I will be here for you if you want to talk, or if you want to cry, or if you just want to b***h at me for something. It's all okay. So, first things first. Pull out your phonebook and get started. You will get sooooo frustrated, that's okay. You will get terribly pissed off, that's okay too. Just keep going. Take notes, names, phone numbers, anything that you can to get yourself to the place you need to be. Buy yourself a spiral notebook and keep this especially for your information. Keep a journal, starting now. Trust me, this can and will work for you, but you have to make the first move.

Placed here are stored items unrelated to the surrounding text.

-- ==== Sys2Proof/Machine/Regs.lean ====
section
/-! DEFINITION. Regs.lean: the register map of BAR0 (Tables 1.3 and 1.4) and every register table of the manual:
offsets, fields, access types (Table 0.3), change classes (R9–R14) and reset values.

Bits that no field names are reserved: they read 0 and writes do not reach them (R5). -/

namespace Sys2Proof.Machine

/-- Access types (Table 0.3). -/
inductive Access | ro | rw | w1c | wo | rc
  deriving DecidableEq, Repr

/-- Change classes (R9, R10, R14). -/
inductive Class | live | staged | locked
  deriving DecidableEq, Repr

/-- A field of a register: bits [hi:lo]. -/
structure Fld where
  hi : Nat
  lo : Nat
  acc : Access
  cls : Class
  deriving DecidableEq, Repr

/-- A row of a register table: `count` registers, `step` bytes apart from `off` on. -/
structure RegRow where
  name : String
  off : Nat
  reset : Nat → Word
  flds : List Fld
  count : Nat := 1
  step : Nat := 4

def ro (hi lo : Nat) : Fld := ⟨hi, lo, .ro, .live⟩
def rw (hi lo : Nat) : Fld := ⟨hi, lo, .rw, .live⟩
def rwS (hi lo : Nat) : Fld := ⟨hi, lo, .rw, .staged⟩
def rwK (hi lo : Nat) : Fld := ⟨hi, lo, .rw, .locked⟩
def w1c (hi lo : Nat) : Fld := ⟨hi, lo, .w1c, .live⟩
def wo (hi lo : Nat) : Fld := ⟨hi, lo, .wo, .live⟩
def rc (hi lo : Nat) : Fld := ⟨hi, lo, .rc, .live⟩

/-- A row of one register. -/
def reg (name : String) (off : Nat) (reset : Word) (flds : List Fld) : RegRow :=
  { name := name, off := off, reset := fun _ => reset, flds := flds }

/-- A row of `count` registers with one reset value. -/
def regs (name : String) (off : Nat) (reset : Word) (flds : List Fld) (count step : Nat) : RegRow :=
  { name := name, off := off, reset := fun _ => reset, flds := flds, count := count, step := step }

/-- COMMIT (Table 0.4). -/
def commitReg (off : Nat) : RegRow := reg "COMMIT" off 0 [ro 1 1, ⟨0, 0, .wo, .live⟩]

/-! ### Blocks -/

/-- The blocks of a logical tile window (Table 1.4). -/
inductive TileBlock | control | array | rod | core | slide | quickSum
  deriving DecidableEq, Repr

/-- The blocks of the register space (Table 1.3). -/
inductive Block
  | global | tally | common | ledger | time | fronthaul | bridge | hbm
  | central (e : Nat) | integrity | carrier (c : Nat) | tile (t : Nat) (b : TileBlock)
  | phys (p : Nat) | debug | carrierAll | carrierGroup (g : Nat) | tileAll | tileGroup (g : Nat) | reserved
  deriving DecidableEq, Repr

/-- Base offset of carrier context c (Table 1.3). -/
def carrierBase (c : Nat) : Nat := 0x0080_0000 + c * 0x2_0000
/-- Base offset of logical tile window t (Table 1.3). -/
def tileBase (t : Nat) : Nat := 0x0100_0000 + t * 0x10_0000
/-- Base offset of physical tile window p (Table 1.3). -/
def physBase (p : Nat) : Nat := 0x0300_0000 + p * 0x1_0000
/-- Base offset of the bead-array, rod, digit-core and Quick Sum blocks of tile t (Table 1.4). -/
def baBase (t : Nat) : Nat := tileBase t + 0x1_0000
def rodBase (t : Nat) : Nat := tileBase t + 0x2_0000
def dcBase (t : Nat) : Nat := tileBase t + 0x3_0000
def qsBase (t : Nat) : Nat := tileBase t + 0x5_0000
/-- Base offset of the slide block of engine e: 0–15 by logical tile, 16–19 central. -/
def slideBase (e : Nat) : Nat :=
  if e < 16 then tileBase e + 0x4_0000 else 0x0060_0000 + (e - 16) * 0x4_0000
/-- Base offset of the registers of channel ch of engine e. -/
def chBase (e ch : Nat) : Nat := slideBase e + 0x1000 + ch * 0x40
/-- Base offset of the registers of time base n. -/
def tbBase (n : Nat) : Nat := 0x0020_0100 + n * 0x80
/-- Base offset of the registers of fronthaul link l. -/
def fhBase (l : Nat) : Nat := 0x0030_2000 + l * 0x100
/-- Base offset of the registers of completion ring r. -/
def cplBase (r : Nat) : Nat := 0x0010_0200 + r * 0x20
/-- Base offset of the words of tally n. -/
def tallyBase (n : Nat) : Nat := 0x0008_0000 + n * 0x10
/-- Base offset of the debug block. -/
def dbgBase : Nat := 0x0380_0000
/-- Base offset of the integrity block. -/
def igBase : Nat := 0x0070_0000
/-- Base offset of the bridge block. -/
def brBase : Nat := 0x0040_0000
/-- Base offset of the HBM controller block. -/
def hbmBase : Nat := 0x0050_0000
/-- Base offset of the CB registers. -/
def cbBase : Nat := 0x000C_0000
/-- Base offset of the board registers of logical tile t. -/
def brdBase (t : Nat) : Nat := tileBase t + 0x100

/-- The block of a tile-window offset (Table 1.4). -/
def tileBlockOf (o : Nat) : Option TileBlock :=
  if o < 0x1_0000 then some .control else if o < 0x2_0000 then some .array
  else if o < 0x3_0000 then some .rod else if o < 0x4_0000 then some .core
  else if o < 0x5_0000 then some .slide else if o < 0x6_0000 then some .quickSum else none

/-- The base offset of a block of tile t. -/
def tileBlockBase (t : Nat) : TileBlock → Nat
  | .control => tileBase t
  | .array => baBase t
  | .rod => rodBase t
  | .core => dcBase t
  | .slide => slideBase t
  | .quickSum => qsBase t

/-- The block an offset lies in, and the offset within it (R31, R32). -/
def blockOf (o : Nat) : Block × Nat :=
  if o < 0x0008_0000 then (.global, o)
  else if o < 0x000C_0000 then (.tally, o - 0x0008_0000)
  else if o < 0x0010_0000 then (.common, o - 0x000C_0000)
  else if o < 0x0020_0000 then (.ledger, o - 0x0010_0000)
  else if o < 0x0030_0000 then (.time, o - 0x0020_0000)
  else if o < 0x0040_0000 then (.fronthaul, o - 0x0030_0000)
  else if o < 0x0050_0000 then (.bridge, o - 0x0040_0000)
  else if o < 0x0060_0000 then (.hbm, o - 0x0050_0000)
  else if o < 0x0070_0000 then (.central ((o - 0x0060_0000) / 0x4_0000), (o - 0x0060_0000) % 0x4_0000)
  else if o < 0x0080_0000 then (.integrity, o - 0x0070_0000)
  else if o < 0x00B0_0000 then (.carrier ((o - 0x0080_0000) / 0x2_0000), (o - 0x0080_0000) % 0x2_0000)
  else if o < 0x00E0_0000 then (.reserved, 0)
  else if o < 0x00E2_0000 then (.carrierAll, o - 0x00E0_0000)
  else if o < 0x00F2_0000 then (.carrierGroup ((o - 0x00E2_0000) / 0x2_0000), (o - 0x00E2_0000) % 0x2_0000)
  else if o < 0x0100_0000 then (.reserved, 0)
  else if o < 0x0200_0000 then
    let t := (o - 0x0100_0000) / 0x10_0000
    let w := (o - 0x0100_0000) % 0x10_0000
    match tileBlockOf w with
    | some b => (.tile t b, w - (tileBlockBase t b - tileBase t))
    | none => (.reserved, 0)
  else if o < 0x0210_0000 then (.tileAll, o - 0x0200_0000)
  else if o < 0x0290_0000 then (.tileGroup ((o - 0x0210_0000) / 0x10_0000), (o - 0x0210_0000) % 0x10_0000)
  else if o < 0x0300_0000 then (.reserved, 0)
  else if o < 0x0311_0000 then (.phys ((o - 0x0300_0000) / 0x1_0000), (o - 0x0300_0000) % 0x1_0000)
  else if o < 0x0380_0000 then (.reserved, 0)
  else if o < 0x0400_0000 then (.debug, o - 0x0380_0000)
  else (.reserved, 0)

/-! ### Register tables -/

/-- Tables 0.1, 13.1, 15.1, 15.6–15.10, 16.12–16.14 and the registers listed beside them. -/
def globalRegs : List RegRow := [
  reg "DEVICE_ID" 0x0_0000 0x2416_1000 [ro 31 0],
  reg "ERRLOG_PROD" 0x0_1000 0 [ro 31 0],
  reg "ERRLOG_CONS" 0x0_1004 0 [rw 31 0],
  reg "ERRLOG_STATUS" 0x0_1008 0 [w1c 0 0],
  reg "ERRLOG_LOST" 0x0_100C 0 [rc 31 0],
  reg "ERRLOG_OVF" 0x0_1010 0 [ro 7 0, ro 19 16, ro 24 20],
  regs "ERRLOG_ENTRY" 0x0_2000 0 [ro 31 0] 512 4,
  regs "ERR_CNT" 0x0_3000 0 [rc 31 0] 256 4,
  reg "HOST_BAR2_BASE_LO" 0x1_0000 0 [rw 31 30],
  reg "HOST_BAR2_BASE_HI" 0x1_0004 0 [rw 15 0],
  reg "HOST_BOOT_STATUS" 0x1_0010 0 [ro 15 8, ro 5 5, ro 4 4, ro 2 0],
  reg "HOST_RECOVERY" 0x1_0014 0 [wo 31 0],
  reg "HOST_RESET" 0x1_0018 0 [wo 0 0],
  reg "HOST_RESET_CAUSE" 0x1_001C 0 [w1c 4 0],
  reg "HOST_VEC" 0x1_0020 0x0900 [rw 13 8, rw 5 0],
  reg "HOST_EVT" 0x1_0024 0 [w1c 2 0],
  regs "HOST_CCRING" 0x1_0028 0
    [rw 2 0, rw 6 4, rw 10 8, rw 14 12, rw 18 16, rw 22 20, rw 26 24, rw 30 28] 3 4,
  regs "HOST_TGRP_MASK" 0x1_0100 0 [rw 15 0] 8 4,
  regs "HOST_CGRP_MASK" 0x1_0140 0 [rw 23 0] 8 4,
  reg "BCAST_READ_STATUS" 0x1_0180 0 [w1c 0 0],
  reg "BCAST_READ_MASK" 0x1_0184 0 [ro 23 0],
  reg "BCAST_READ_ADDR" 0x1_0188 0 [ro 31 0],
  reg "PWR_LIMIT" 0x4_0000 0x001E_015E [rwS 21 12, rwS 9 0],
  reg "PWR_BUDGET_T" 0x4_0004 0x19C8 [rwS 15 8, rwS 7 0],
  reg "PWR_THERM" 0x4_0008 0x025F [rwS 11 8, rwS 7 0],
  reg "PWR_VMON" 0x4_000C 0 [rw 7 4, rw 3 0],
  reg "PWR_FAST" 0x4_0010 0x0045_0280 [rw 23 16, rw 9 0],
  reg "PWR_DIDT" 0x4_0014 0x8000_040C [rwK 31 31, rwK 15 8, rwK 4 0],
  reg "PWR_STATUS" 0x4_0020 0
    [w1c 24 24, ro 23 16, ro 11 8, ro 7 7, ro 6 6, ro 5 5, ro 4 4, ro 3 3],
  reg "PWR_STEP" 0x4_0024 0 [ro 3 0],
  reg "PWR_POWER" 0x4_0028 0 [ro 31 0],
  reg "PWR_PEAK_USED" 0x4_002C 0 [ro 31 0],
  regs "PWR_ENERGY" 0x4_0030 0 [ro 31 0] 2 4,
  reg "PWR_VDD" 0x4_0038 0 [ro 15 0],
  reg "PWR_VDD_MIN" 0x4_003C 0xFFFF [rc 15 0],
  reg "PWR_VWARN_CNT" 0x4_0040 0 [rc 31 0],
  reg "PWR_FAST_CNT" 0x4_0044 0 [rc 31 0],
  reg "PWR_STEP_CNT" 0x4_0048 0 [rc 31 0],
  reg "PWR_RESET_CAUSE" 0x4_0080 1 [w1c 3 0],
  commitReg 0x4_00FC,
  regs "PWR_TEMP" 0x4_0100 0 [ro 7 0] 25 4,
  reg "PWR_TEMP_MAX" 0x4_0180 0x80 [rc 7 0],
  reg "PWR_WEAR" 0x4_0200 0 [ro 31 0],
  reg "PWR_WEAR_BASE" 0x4_0204 0 [rw 31 0],
  reg "PWR_WEAR_HOT" 0x4_0208 0 [ro 31 0],
  reg "PWR_WEAR_HOT_BASE" 0x4_020C 0 [rw 31 0],
  reg "PWR_ON_TIME" 0x4_0210 0 [ro 31 0],
  reg "CLK_STATUS" 0x5_0000 0x14A8_5000 [ro 28 24, ro 23 20, ro 19 16, ro 15 12, ro 0 0]]

/-- Tables 9.2–9.5, for one tally. -/
def tallyRegs : List RegRow := [
  reg "TALLY_COUNT" 0x0 0 [rw 30 0],
  reg "TALLY_ADD" 0x4 0 [wo 31 0],
  reg "TALLY_SUB" 0x8 0 [wo 31 0],
  reg "TALLY_STATUS" 0xC 0 [ro 10 8, ro 2 2, w1c 1 1, w1c 0 0]]

/-- The CB registers (R200), and the MSI-X table and PBA (Table 16.1); the layout and reset of the MSI-X words are the
PCIe base specification's, every vector masked (log entry 9). -/
def commonRegs : List RegRow := [
  reg "CB_CTRL" 0x00 0x0040_4001 [rw 23 16, rw 15 8, rw 0 0],
  reg "CB_ECC_STATUS" 0x04 0 [ro 8 4, w1c 1 1, w1c 0 0],
  reg "CB_ECC_ADDR" 0x08 0 [ro 26 3],
  reg "CB_ECC_CORR_CNT" 0x0C 0 [rc 31 0],
  reg "CB_ECC_UNCORR_CNT" 0x10 0 [rc 31 0],
  regs "CB_LOST" 0x40 0 [rc 31 0] 25 4,
  regs "MSIX_ADDR_LO" 0x1_0000 0 [rw 31 2] 64 16,
  regs "MSIX_ADDR_HI" 0x1_0004 0 [rw 31 0] 64 16,
  regs "MSIX_DATA" 0x1_0008 0 [rw 31 0] 64 16,
  regs "MSIX_CONTROL" 0x1_000C 1 [rw 0 0] 64 16,
  regs "MSIX_PBA" 0x1_0800 0 [ro 31 0] 2 4]

/-- Tables 9.12–9.19, 16.15 and the Ledger-block host registers. -/
def ledgerRegs : List RegRow := [
  reg "SUB_CTRL" 0x0000 0 [rw 0 0],
  reg "SUB_SIZE" 0x0004 1024 [rwK 31 0],
  reg "SUB_CONS" 0x0008 0 [ro 31 0],
  reg "SUB_SCAN" 0x000C 100 [rwS 15 0],
  regs "SUB_MIRROR" 0x0010 0 [rw 31 0] 2 4,
  reg "SUB_STATUS" 0x0018 0 [w1c 0 0],
  reg "SUB_REJ" 0x001C 0 [rc 31 0],
  reg "LEDGER_STATUS" 0x0020 0 [ro 31 16, ro 2 2, ro 1 1, ro 0 0],
  reg "LEDGER_FW" 0x0024 0 [ro 31 0],
  commitReg 0x00FC,
  regs "CPL_BASE_LO" 0x0200 0 [rwK 31 0] 8 0x20,
  regs "CPL_BASE_HI" 0x0204 0 [rwK 31 0] 8 0x20,
  regs "CPL_SIZE" 0x0208 256 [rwK 31 0] 8 0x20,
  regs "CPL_HEAD" 0x020C 0 [rw 31 0] 8 0x20,
  regs "CPL_TAIL" 0x0210 0 [ro 31 0] 8 0x20,
  { name := "CPL_CFG", off := 0x0214, reset := fun r => BitVec.ofNat 32 ((1 + r) * 256),
    flds := [rw 23 16, rw 13 8, rw 0 0], count := 8, step := 0x20 },
  regs "CPL_DROP" 0x0218 0 [rc 31 0] 8 0x20,
  reg "JOB_RUNNING" 0x4000 7 [ro 31 16, ro 2 0],
  reg "JOB_SWITCH_BEATS" 0x4008 0 [ro 31 0],
  regs "JOB_SLOT_STATUS" 0x4010 0 [ro 31 16, ro 2 0] 4 0x10,
  regs "JOB_SLOT_NS" 0x4014 0 [ro 28 16, ro 13 0] 4 0x10,
  regs "JOB_SLOT_END" 0x4018 0 [ro 31 0] 4 0x10,
  reg "LEASE_STATUS" 0x4050 0 [ro 7 0],
  reg "LEASE_EXPIRED" 0x4054 0 [rc 31 0],
  regs "ACCT_0" 0x8000 0 [ro 31 0] 528 4,
  regs "ACCT_1" 0x9000 0 [ro 31 0] 528 4,
  regs "ACCT_2" 0xA000 0 [ro 31 0] 528 4,
  regs "ACCT_3" 0xB000 0 [ro 31 0] 528 4,
  regs "ACCT_DEVICE" 0xC000 0 [ro 31 0] 16 4]

/-- Tables 12.4–12.7. -/
def timeRegs : List RegRow := [
  reg "TM_CTRL" 0x0000 0 [wo 0 0],
  regs "TM_COUNT" 0x0008 0 [ro 31 0] 2 4,
  regs "TM_SNAP_COUNT" 0x0010 0 [ro 31 0] 2 4,
  commitReg 0x00FC,
  regs "TB_CTRL" 0x0100 0x12 [rwS 6 4, rw 2 2, ro 1 1, wo 0 0] 4 0x80,
  regs "TB_SRC" 0x0104 0x0A18_0700 [rw 31 24, rw 23 16, rw 10 8, rw 6 4, rw 2 0] 4 0x80,
  regs "TB_STATUS" 0x0108 0 [ro 3 3, ro 2 0] 4 0x80,
  regs "TB_RATE" 0x010C 0 [rw 31 0] 4 0x80,
  regs "TB_STEP_LO" 0x0110 0 [wo 31 0] 4 0x80,
  regs "TB_STEP_HI" 0x0114 0 [wo 31 0] 4 0x80,
  regs "TB_TIME_LO" 0x0118 0 [ro 31 0] 4 0x80,
  regs "TB_TIME_HI" 0x011C 0 [ro 31 0] 4 0x80,
  regs "TB_TIME_FRAC" 0x0120 0 [ro 15 0] 4 0x80,
  regs "TB_TOFF_LO" 0x0124 0 [rwK 31 0] 4 0x80,
  regs "TB_TOFF_HI" 0x0128 0 [rwK 31 0] 4 0x80,
  regs "TB_OFFSET" 0x012C 0 [ro 31 0] 4 0x80,
  regs "TB_MEAS_LO" 0x0130 0 [wo 31 0] 4 0x80,
  regs "TB_MEAS_HI" 0x0134 0 [wo 31 0] 4 0x80,
  regs "TB_SNAP_LO" 0x0138 0 [ro 31 0] 4 0x80,
  regs "TB_SNAP_HI" 0x013C 0 [ro 31 0] 4 0x80,
  regs "TB_SNAP_FRAC" 0x0140 0 [ro 15 0] 4 0x80,
  reg "TM_PPS_CFG" 0x0400 0x2710_0000 [rw 31 16, rw 2 1, rw 0 0],
  reg "TM_PPS_OFFSET" 0x0404 0 [rw 31 0],
  regs "TM_PPS_IN" 0x0408 0 [ro 31 0] 2 4,
  reg "TM_PPS_IN_CNT" 0x0410 0 [rc 31 0],
  regs "TM_LINK_CFG" 0x0500 0 [rw 1 0] 8 0x10,
  regs "TM_LINK_TRACE" 0x0504 0 [rw 31 16, rw 15 0] 8 0x10,
  reg "TM_SYNCE_CFG" 0x0600 0 [rw 3 1, rw 0 0],
  reg "TM_SYNCE_STATUS" 0x0604 0 [ro 0 0],
  reg "TM_SYNCE_FREQ" 0x0608 0 [ro 31 0]]

/-- Tables 10.7 and 10.9. -/
def fronthaulRegs : List RegRow := [
  regs "FH_PORT_CFG" 0x0000 0x2328_0000 [rwK 31 16, rwK 1 0] 2 0x1000,
  regs "FH_LINK_MAC_LO" 0x2000 0 [rwK 31 0] 8 0x100,
  regs "FH_LINK_MAC_HI" 0x2004 0 [rwK 15 0] 8 0x100,
  regs "FH_LINK_RX" 0x2008 0 [rc 31 0] 8 0x100,
  regs "FH_LINK_DROP0" 0x2010 0 [rc 31 0] 8 0x100,
  regs "FH_LINK_DROP1" 0x2014 0 [rc 31 0] 8 0x100,
  regs "FH_LINK_DROP2" 0x2018 0 [rc 31 0] 8 0x100,
  regs "FH_LINK_DROP3" 0x201C 0 [rc 31 0] 8 0x100,
  regs "FH_LINK_DROP4" 0x2020 0 [rc 31 0] 8 0x100,
  regs "FH_LINK_DROP5" 0x2024 0 [rc 31 0] 8 0x100,
  regs "FH_LINK_DUP" 0x2028 0 [rc 31 0] 8 0x100,
  regs "FH_LINK_TX" 0x202C 0 [rc 31 0] 8 0x100]

/-- Tables 14.4–14.7 and the registers listed beside them. -/
def bridgeRegs : List RegRow := [
  reg "BR_CFG" 0x000 200 [rwK 31 31, rwK 30 30, rw 15 0],
  reg "BR_STATUS" 0x004 0 [w1c 4 4, ro 2 0],
  reg "BR_LS_CTRL" 0x010 0 [rw 2 1, rwK 0 0],
  reg "BR_LS_STATUS" 0x014 0 [ro 11 8, ro 2 0],
  regs "BR_CREDIT" 0x020 0 [ro 24 24, ro 23 16, ro 15 8, ro 7 0] 4 4,
  reg "BR_TX_FLITS" 0x040 0 [rc 31 0],
  reg "BR_RX_FLITS" 0x044 0 [rc 31 0],
  reg "BR_REPLAYS" 0x048 0 [rc 31 0],
  reg "BR_RETRAINS" 0x04C 0 [rc 31 0],
  reg "BR_SIG_DROP" 0x050 0 [rc 31 0],
  reg "BR_REQ_REFUSED" 0x054 0 [rc 31 0],
  regs "BR_LS_COMPARED" 0x058 0 [ro 31 0] 2 4]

Good luck to you friend, and please let me know what is going on. I wish you nothing but the best. Remember, you can't do this for your son, you have to do it for yourself.
BBfeet
not trying to make excuses and frankly, I dont "feel bad for myself" - im dumb - i know I made the choice to abuse it when things got tough - and I see where my life is headed if I continue. I have had no choice but to be a fighter since I was 5 in an abusive/dysfunctional environment- in more than one ways - i didnt get into intense detail in my post - I was just looking for an answer. I was hoping for some sort of a method before the "rehab" - I researched - I found inpatient funded programs -but if I go in - i will have a custody battle on my hands. I have him all the time and I am a good mother - a good, kind person. I go to church weekly and always have- I play an active role in my community - i give 110% at my job which will hopefully payoff as a career boost - i am a loyal friend and a good person. I went thru 4 years of college - dropping, failing, or getting c's. I never partied, I went to class and tried. Not making excuses, I just want answers. When I got on this it was like all my answers were solved. My studying and work actually showed in my grades and 2.5 years later I graduated. If I dont have some type of learning issue then what am I just stupid? Maybe I am making excuses. I don't know. This is the first time in my life I have ever really "screwed up" - I am scared for my ex to find out - scared to stay on - but most of all - obviously with any addiction - scared to not have it. I have already called my old therapist today- start there - then learn options. I appreciate your reply.